▶ Aim of the exercise: When you reach the line containing "split <;> split" in the entries below, begin reproducing lines exactly, and stop once the line containing "theorem markUnit_regsOnly (s" is done.

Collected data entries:
# # #

-- ==== Sys2Proof/Laws/Tillers.lean ====
section
/-! SUPPORT. Laws of a Tiller's boundary: what the Marks counters, retirement and the frame of an instruction
change, and that an instruction which is ready runs its own effect. -/

namespace Sys2Proof.Laws

open Sys2Proof.Machine

/-- A property that every step of a fold keeps. -/
theorem foldl_keeps {β : Type} (P : State → Prop) (f : State → β → State)
    (h : ∀ s b, P s → P (f s b)) (l : List β) (s : State) (hs : P s) : P (l.foldl f s) := by
  induction l generalizing s with
  | nil => exact hs
  | cons b l ih => exact ih _ (h s b hs)

/-- Only memory-mapped registers differ. -/
def RegsOnly (s s' : State) : Prop := s' = { s with regs := s'.regs }

theorem RegsOnly.refl (s : State) : RegsOnly s s := rfl

theorem RegsOnly.trans {s1 s2 s3 : State} (h : RegsOnly s1 s2) (k : RegsOnly s2 s3) : RegsOnly s1 s3 := by
  unfold RegsOnly at *
  rw [k, h]

theorem RegsOnly.eq {s s' : State} (h : RegsOnly s s') : s' = { s with regs := s'.regs } := h

theorem setFld_regsOnly (s : State) (a : Nat) (f : Fld) (n : Nat) : RegsOnly s (s.setFld a f n) := rfl

theorem countMark_regsOnly (s : State) (a n : Nat) : RegsOnly s (s.countMark a n) := by
  unfold State.countMark
  dsimp only
  split
  · exact (setFld_regsOnly s _ _ _).trans (setFld_regsOnly _ _ _ _)
  · exact setFld_regsOnly s _ _ _

theorem mark_regsOnly (s : State) (t r ev n : Nat) : RegsOnly s (s.mark t r ev n) := by
  unfold State.mark
  refine foldl_keeps (RegsOnly s) _ ?_ _ _ (RegsOnly.refl s)
  intro s' i h
  dsimp only
  split <;> split
  · exact (h.trans (countMark_regsOnly _ _ _)).trans (countMark_regsOnly _ _ _)
  · exact h.trans (countMark_regsOnly _ _ _)
  · exact h.trans (countMark_regsOnly _ _ _)
  · exact h

theorem topDown_regsOnly (s : State) (t r k n : Nat) : RegsOnly s (s.topDown t r k n) :=
  (countMark_regsOnly s _ n).trans (mark_regsOnly _ t r evRun n)

theorem markUnit_regsOnly (s : State) (u ev n : Nat) : RegsOnly s (s.markUnit u ev n) := by
  unfold State.markUnit
  refine foldl_keeps (RegsOnly s) _ ?_ _ _ (RegsOnly.refl s)
  intro s' i h
  dsimp only
  split
  · exact h.trans (countMark_regsOnly _ _ _)
  · exact h

theorem RegsOnly.pending {s s' : State} (h : RegsOnly s s') : s'.pending = s.pending := by
  have k := congrArg State.pending h.eq
  exact k
theorem RegsOnly.dtime {s s' : State} (h : RegsOnly s s') : s'.dtime = s.dtime := by
  have k := congrArg State.dtime h.eq
  exact k
theorem RegsOnly.termAt {s s' : State} (h : RegsOnly s s') : s'.termAt = s.termAt := by
  have k := congrArg State.termAt h.eq
  exact k
theorem RegsOnly.mem {s s' : State} (h : RegsOnly s s') : s'.mem = s.mem := by
  have k := congrArg State.mem h.eq
  exact k
theorem RegsOnly.poison {s s' : State} (h : RegsOnly s s') : s'.poison = s.poison := by
  have k := congrArg State.poison h.eq
  exact k
theorem RegsOnly.l2 {s s' : State} (h : RegsOnly s s') : s'.l2 = s.l2 := by
  have k := congrArg State.l2 h.eq
  exact k
theorem RegsOnly.granary {s s' : State} (h : RegsOnly s s') : s'.granary = s.granary := by
  have k := congrArg State.granary h.eq
  exact k
theorem RegsOnly.tb {s s' : State} (h : RegsOnly s s') : s'.tb = s.tb := by
  have k := congrArg State.tb h.eq
  exact k
theorem RegsOnly.avs {s s' : State} (h : RegsOnly s s') : s'.avs = s.avs := by
  have k := congrArg State.avs h.eq
  exact k
theorem RegsOnly.ports {s s' : State} (h : RegsOnly s s') : s'.ports = s.ports := by
  have k := congrArg State.ports h.eq
  exact k
theorem RegsOnly.fns {s s' : State} (h : RegsOnly s s') : s'.fns = s.fns := by
  have k := congrArg State.fns h.eq
  exact k
theorem RegsOnly.stepQ {s s' : State} (h : RegsOnly s s') : s'.stepQ = s.stepQ := by
  have k := congrArg State.stepQ h.eq
  exact k
theorem RegsOnly.slates {s s' : State} (h : RegsOnly s s') : s'.slates = s.slates := by
  have k := congrArg State.slates h.eq
  exact k
theorem RegsOnly.lanes {s s' : State} (h : RegsOnly s s') : s'.lanes = s.lanes := by
  have k := congrArg State.lanes h.eq
  exact k
theorem RegsOnly.poolQ {s s' : State} (h : RegsOnly s s') : s'.poolQ = s.poolQ := by
  have k := congrArg State.poolQ h.eq
  exact k
theorem RegsOnly.supers {s s' : State} (h : RegsOnly s s') : s'.supers = s.supers := by
  have k := congrArg State.supers h.eq
  exact k
theorem RegsOnly.symSlots {s s' : State} (h : RegsOnly s s') : s'.symSlots = s.symSlots := by
  have k := congrArg State.symSlots h.eq
  exact k
theorem RegsOnly.asymSlots {s s' : State} (h : RegsOnly s s') : s'.asymSlots = s.asymSlots := by
  have k := congrArg State.asymSlots h.eq
  exact k
theorem RegsOnly.dev {s s' : State} (h : RegsOnly s s') : s'.dev = s.dev := by
  have k := congrArg State.dev h.eq
  exact k
theorem RegsOnly.ownerCtr {s s' : State} (h : RegsOnly s s') : s'.ownerCtr = s.ownerCtr := by
  have k := congrArg State.ownerCtr h.eq
  exact k
theorem RegsOnly.rekeyAt {s s' : State} (h : RegsOnly s s') : s'.rekeyAt = s.rekeyAt := by
  have k := congrArg State.rekeyAt h.eq
  exact k
theorem RegsOnly.symCache {s s' : State} (h : RegsOnly s s') : s'.symCache = s.symCache := by
  have k := congrArg State.symCache h.eq
  exact k
theorem RegsOnly.asymCache {s s' : State} (h : RegsOnly s s') : s'.asymCache = s.asymCache := by
  have k := congrArg State.asymCache h.eq
  exact k
theorem RegsOnly.cards {s s' : State} (h : RegsOnly s s') : s'.cards = s.cards := by
  have k := congrArg State.cards h.eq
  exact k
theorem RegsOnly.entropy {s s' : State} (h : RegsOnly s s') : s'.entropy = s.entropy := by
  have k := congrArg State.entropy h.eq
  exact k
theorem RegsOnly.entPool {s s' : State} (h : RegsOnly s s') : s'.entPool = s.entPool := by
  have k := congrArg State.entPool h.eq
  exact k
theorem RegsOnly.dramKeys {s s' : State} (h : RegsOnly s s') : s'.dramKeys = s.dramKeys := by
  have k := congrArg State.dramKeys h.eq
  exact k
theorem RegsOnly.smills {s s' : State} (h : RegsOnly s s') : s'.smills = s.smills := by
  have k := congrArg State.smills h.eq
  exact k
theorem RegsOnly.pmills {s s' : State} (h : RegsOnly s s') : s'.pmills = s.pmills := by
  have k := congrArg State.pmills h.eq
  exact k
theorem RegsOnly.millQ {s s' : State} (h : RegsOnly s s') : s'.millQ = s.millQ := by
  have k := congrArg State.millQ h.eq
  exact k
theorem RegsOnly.millOwn {s s' : State} (h : RegsOnly s s') : s'.millOwn = s.millOwn := by
  have k := congrArg State.millOwn h.eq
  exact k
theorem RegsOnly.millLoans {s s' : State} (h : RegsOnly s s') : s'.millLoans = s.millLoans := by
  have k := congrArg State.millLoans h.eq
  exact k
theorem RegsOnly.millUsed {s s' : State} (h : RegsOnly s s') : s'.millUsed = s.millUsed := by
  have k := congrArg State.millUsed h.eq
  exact k
theorem RegsOnly.millWaited {s s' : State} (h : RegsOnly s s') : s'.millWaited = s.millWaited := by
  have k := congrArg State.millWaited h.eq
  exact k
theorem RegsOnly.houses {s s' : State} (h : RegsOnly s s') : s'.houses = s.houses := by
  have k := congrArg State.houses h.eq
  exact k
theorem RegsOnly.staged {s s' : State} (h : RegsOnly s s') : s'.staged = s.staged := by
  have k := congrArg State.staged h.eq
  exact k
theorem RegsOnly.ways {s s' : State} (h : RegsOnly s s') : s'.ways = s.ways := by
  have k := congrArg State.ways h.eq
  exact k
theorem RegsOnly.tillers {s s' : State} (h : RegsOnly s s') : s'.tillers = s.tillers := by
  have k := congrArg State.tillers h.eq
  exact k
theorem RegsOnly.leaving {s s' : State} (h : RegsOnly s s') : s'.leaving = s.leaving := by
  have k := congrArg State.leaving h.eq
  exact k
theorem RegsOnly.sharedEdges {s s' : State} (h : RegsOnly s s') : s'.sharedEdges = s.sharedEdges := by
  have k := congrArg State.sharedEdges h.eq
  exact k
theorem RegsOnly.chutes {s s' : State} (h : RegsOnly s s') : s'.chutes = s.chutes := by
  have k := congrArg State.chutes h.eq
  exact k
theorem RegsOnly.hoppers {s s' : State} (h : RegsOnly s s') : s'.hoppers = s.hoppers := by
  have k := congrArg State.hoppers h.eq
  exact k
theorem RegsOnly.chans {s s' : State} (h : RegsOnly s s') : s'.chans = s.chans := by
  have k := congrArg State.chans h.eq
  exact k
theorem RegsOnly.power {s s' : State} (h : RegsOnly s s') : s'.power = s.power := by
  have k := congrArg State.power h.eq
  exact k
theorem RegsOnly.flash {s s' : State} (h : RegsOnly s s') : s'.flash = s.flash := by
  have k := congrArg State.flash h.eq
  exact k
theorem RegsOnly.wear {s s' : State} (h : RegsOnly s s') : s'.wear = s.wear := by
  have k := congrArg State.wear h.eq
  exact k
theorem RegsOnly.tap {s s' : State} (h : RegsOnly s s') : s'.tap = s.tap := by
  have k := congrArg State.tap h.eq
  exact k
theorem RegsOnly.sealQ {s s' : State} (h : RegsOnly s s') : s'.sealQ = s.sealQ := by
  have k := congrArg State.sealQ h.eq
  exact k
theorem RegsOnly.out {s s' : State} (h : RegsOnly s s') : s'.out = s.out := by
  have k := congrArg State.out h.eq
  exact k
theorem RegsOnly.picks {s s' : State} (h : RegsOnly s s') : s'.picks = s.picks := by
  have k := congrArg State.picks h.eq
  exact k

# # #

▶ Problem solution:
  split <;> split
  · exact (h.trans (countMark_regsOnly _ _ _)).trans (countMark_regsOnly _ _ _)
  · exact h.trans (countMark_regsOnly _ _ _)
  · exact h.trans (countMark_regsOnly _ _ _)
  · exact h

theorem topDown_regsOnly (s : State) (t r k n : Nat) : RegsOnly s (s.topDown t r k n) :=
  (countMark_regsOnly s _ n).trans (mark_regsOnly _ t r evRun n)

theorem markUnit_regsOnly (s : State) (u ev n : Nat) : RegsOnly s (s.markUnit u ev n) := by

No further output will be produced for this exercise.